Work to be completed
Restate word for word the line containing "theorem OnStream.pull (h" and every following line in the material below, up to and including the last one.

•••••

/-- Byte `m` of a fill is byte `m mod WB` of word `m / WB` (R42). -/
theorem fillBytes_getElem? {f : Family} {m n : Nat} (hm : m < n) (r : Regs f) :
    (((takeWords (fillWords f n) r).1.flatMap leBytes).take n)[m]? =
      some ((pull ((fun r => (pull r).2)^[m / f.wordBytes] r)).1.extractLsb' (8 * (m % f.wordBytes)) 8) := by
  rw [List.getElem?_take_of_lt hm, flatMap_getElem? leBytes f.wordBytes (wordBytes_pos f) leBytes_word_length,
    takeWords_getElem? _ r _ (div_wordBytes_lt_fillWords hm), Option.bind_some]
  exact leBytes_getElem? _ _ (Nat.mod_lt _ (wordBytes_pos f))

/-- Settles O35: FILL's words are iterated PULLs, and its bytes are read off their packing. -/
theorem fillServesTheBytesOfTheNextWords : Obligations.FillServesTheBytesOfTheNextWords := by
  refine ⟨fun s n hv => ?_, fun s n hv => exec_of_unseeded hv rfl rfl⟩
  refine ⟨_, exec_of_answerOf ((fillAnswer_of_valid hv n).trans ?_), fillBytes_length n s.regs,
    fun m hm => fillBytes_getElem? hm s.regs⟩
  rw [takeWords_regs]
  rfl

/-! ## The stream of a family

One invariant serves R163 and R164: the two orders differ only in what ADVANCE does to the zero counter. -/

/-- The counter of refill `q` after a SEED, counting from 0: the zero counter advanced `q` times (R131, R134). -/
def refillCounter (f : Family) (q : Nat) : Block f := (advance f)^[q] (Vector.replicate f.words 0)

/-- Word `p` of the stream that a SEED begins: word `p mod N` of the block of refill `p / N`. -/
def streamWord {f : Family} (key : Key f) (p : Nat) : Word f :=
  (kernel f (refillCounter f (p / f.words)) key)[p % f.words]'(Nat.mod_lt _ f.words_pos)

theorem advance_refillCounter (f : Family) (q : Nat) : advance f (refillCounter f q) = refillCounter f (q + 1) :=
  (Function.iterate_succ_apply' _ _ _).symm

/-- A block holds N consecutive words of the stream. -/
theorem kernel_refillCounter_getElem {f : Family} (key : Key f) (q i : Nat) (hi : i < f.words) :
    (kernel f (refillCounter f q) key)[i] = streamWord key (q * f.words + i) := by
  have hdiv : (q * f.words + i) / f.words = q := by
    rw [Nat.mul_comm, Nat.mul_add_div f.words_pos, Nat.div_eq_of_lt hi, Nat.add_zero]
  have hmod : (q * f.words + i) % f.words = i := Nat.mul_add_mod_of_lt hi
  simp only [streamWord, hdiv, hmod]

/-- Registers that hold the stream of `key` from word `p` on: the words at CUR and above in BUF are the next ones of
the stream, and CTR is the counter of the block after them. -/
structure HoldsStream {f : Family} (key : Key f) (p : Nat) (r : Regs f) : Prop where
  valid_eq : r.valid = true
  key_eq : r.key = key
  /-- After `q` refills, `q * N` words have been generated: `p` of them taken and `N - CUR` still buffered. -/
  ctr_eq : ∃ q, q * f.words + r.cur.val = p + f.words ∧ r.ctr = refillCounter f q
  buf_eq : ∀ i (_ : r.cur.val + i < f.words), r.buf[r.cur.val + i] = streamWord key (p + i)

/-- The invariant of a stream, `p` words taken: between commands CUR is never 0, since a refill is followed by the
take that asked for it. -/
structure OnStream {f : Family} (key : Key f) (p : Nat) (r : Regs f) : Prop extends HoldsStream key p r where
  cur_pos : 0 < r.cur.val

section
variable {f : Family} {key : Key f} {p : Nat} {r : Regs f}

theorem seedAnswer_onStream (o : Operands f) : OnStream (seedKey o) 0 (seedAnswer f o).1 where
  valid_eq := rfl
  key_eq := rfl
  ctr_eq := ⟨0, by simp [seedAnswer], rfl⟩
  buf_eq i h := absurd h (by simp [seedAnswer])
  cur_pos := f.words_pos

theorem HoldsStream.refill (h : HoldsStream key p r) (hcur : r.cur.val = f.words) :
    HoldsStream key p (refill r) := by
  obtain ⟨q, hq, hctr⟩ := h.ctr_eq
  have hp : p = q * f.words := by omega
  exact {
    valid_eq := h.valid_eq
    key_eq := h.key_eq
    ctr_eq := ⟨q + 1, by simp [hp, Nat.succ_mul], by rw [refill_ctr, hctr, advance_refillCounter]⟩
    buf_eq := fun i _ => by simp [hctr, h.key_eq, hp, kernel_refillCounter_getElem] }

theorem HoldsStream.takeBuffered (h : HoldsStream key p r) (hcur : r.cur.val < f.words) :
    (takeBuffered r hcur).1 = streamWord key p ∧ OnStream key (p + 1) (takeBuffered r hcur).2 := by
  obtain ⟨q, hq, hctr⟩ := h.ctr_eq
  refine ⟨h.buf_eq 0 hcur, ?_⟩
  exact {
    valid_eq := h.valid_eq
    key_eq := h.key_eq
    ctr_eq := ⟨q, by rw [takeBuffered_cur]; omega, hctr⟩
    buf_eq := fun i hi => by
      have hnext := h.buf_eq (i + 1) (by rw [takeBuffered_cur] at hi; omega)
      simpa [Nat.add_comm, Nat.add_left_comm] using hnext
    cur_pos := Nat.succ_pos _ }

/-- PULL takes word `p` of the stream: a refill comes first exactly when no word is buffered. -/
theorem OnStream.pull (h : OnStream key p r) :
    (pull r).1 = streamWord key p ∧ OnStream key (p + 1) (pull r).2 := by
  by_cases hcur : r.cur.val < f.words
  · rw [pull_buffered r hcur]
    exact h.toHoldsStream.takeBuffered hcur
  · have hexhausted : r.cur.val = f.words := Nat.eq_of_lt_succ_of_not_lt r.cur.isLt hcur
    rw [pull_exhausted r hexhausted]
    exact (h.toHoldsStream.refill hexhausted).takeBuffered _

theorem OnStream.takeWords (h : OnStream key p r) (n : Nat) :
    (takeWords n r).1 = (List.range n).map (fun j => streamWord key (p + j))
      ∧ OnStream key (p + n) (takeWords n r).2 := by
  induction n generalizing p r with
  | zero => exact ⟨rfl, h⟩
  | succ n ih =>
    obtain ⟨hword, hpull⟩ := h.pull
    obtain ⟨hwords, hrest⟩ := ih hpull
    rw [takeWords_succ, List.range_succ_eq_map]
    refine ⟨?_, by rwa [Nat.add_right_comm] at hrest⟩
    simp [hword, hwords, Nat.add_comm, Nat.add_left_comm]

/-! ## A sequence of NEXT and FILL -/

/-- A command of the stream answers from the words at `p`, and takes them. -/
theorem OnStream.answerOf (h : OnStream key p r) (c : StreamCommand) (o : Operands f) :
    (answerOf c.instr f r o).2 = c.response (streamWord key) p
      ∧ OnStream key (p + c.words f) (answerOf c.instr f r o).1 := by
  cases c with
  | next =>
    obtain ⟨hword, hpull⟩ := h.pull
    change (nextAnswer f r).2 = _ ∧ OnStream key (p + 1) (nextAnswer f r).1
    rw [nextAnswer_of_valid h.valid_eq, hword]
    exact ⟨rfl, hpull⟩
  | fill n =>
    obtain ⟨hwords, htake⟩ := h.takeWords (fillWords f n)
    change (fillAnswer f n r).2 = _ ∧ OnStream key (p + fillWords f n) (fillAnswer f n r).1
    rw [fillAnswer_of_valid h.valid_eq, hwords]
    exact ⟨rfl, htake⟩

•••••

Expected answer
theorem OnStream.pull (h : OnStream key p r) :
    (pull r).1 = streamWord key p ∧ OnStream key (p + 1) (pull r).2 := by
  by_cases hcur : r.cur.val < f.words
  · rw [pull_buffered r hcur]
    exact h.toHoldsStream.takeBuffered hcur
  · have hexhausted : r.cur.val = f.words := Nat.eq_of_lt_succ_of_not_lt r.cur.isLt hcur
    rw [pull_exhausted r hexhausted]
    exact (h.toHoldsStream.refill hexhausted).takeBuffered _

theorem OnStream.takeWords (h : OnStream key p r) (n : Nat) :
    (takeWords n r).1 = (List.range n).map (fun j => streamWord key (p + j))
      ∧ OnStream key (p + n) (takeWords n r).2 := by
  induction n generalizing p r with
  | zero => exact ⟨rfl, h⟩
  | succ n ih =>
    obtain ⟨hword, hpull⟩ := h.pull
    obtain ⟨hwords, hrest⟩ := ih hpull
    rw [takeWords_succ, List.range_succ_eq_map]
    refine ⟨?_, by rwa [Nat.add_right_comm] at hrest⟩
    simp [hword, hwords, Nat.add_comm, Nat.add_left_comm]

/-! ## A sequence of NEXT and FILL -/

/-- A command of the stream answers from the words at `p`, and takes them. -/
theorem OnStream.answerOf (h : OnStream key p r) (c : StreamCommand) (o : Operands f) :
    (answerOf c.instr f r o).2 = c.response (streamWord key) p
      ∧ OnStream key (p + c.words f) (answerOf c.instr f r o).1 := by
  cases c with
  | next =>
    obtain ⟨hword, hpull⟩ := h.pull
    change (nextAnswer f r).2 = _ ∧ OnStream key (p + 1) (nextAnswer f r).1
    rw [nextAnswer_of_valid h.valid_eq, hword]
    exact ⟨rfl, hpull⟩
  | fill n =>
    obtain ⟨hwords, htake⟩ := h.takeWords (fillWords f n)
    change (fillAnswer f n r).2 = _ ∧ OnStream key (p + fillWords f n) (fillAnswer f n r).1
    rw [fillAnswer_of_valid h.valid_eq, hwords]
    exact ⟨rfl, htake⟩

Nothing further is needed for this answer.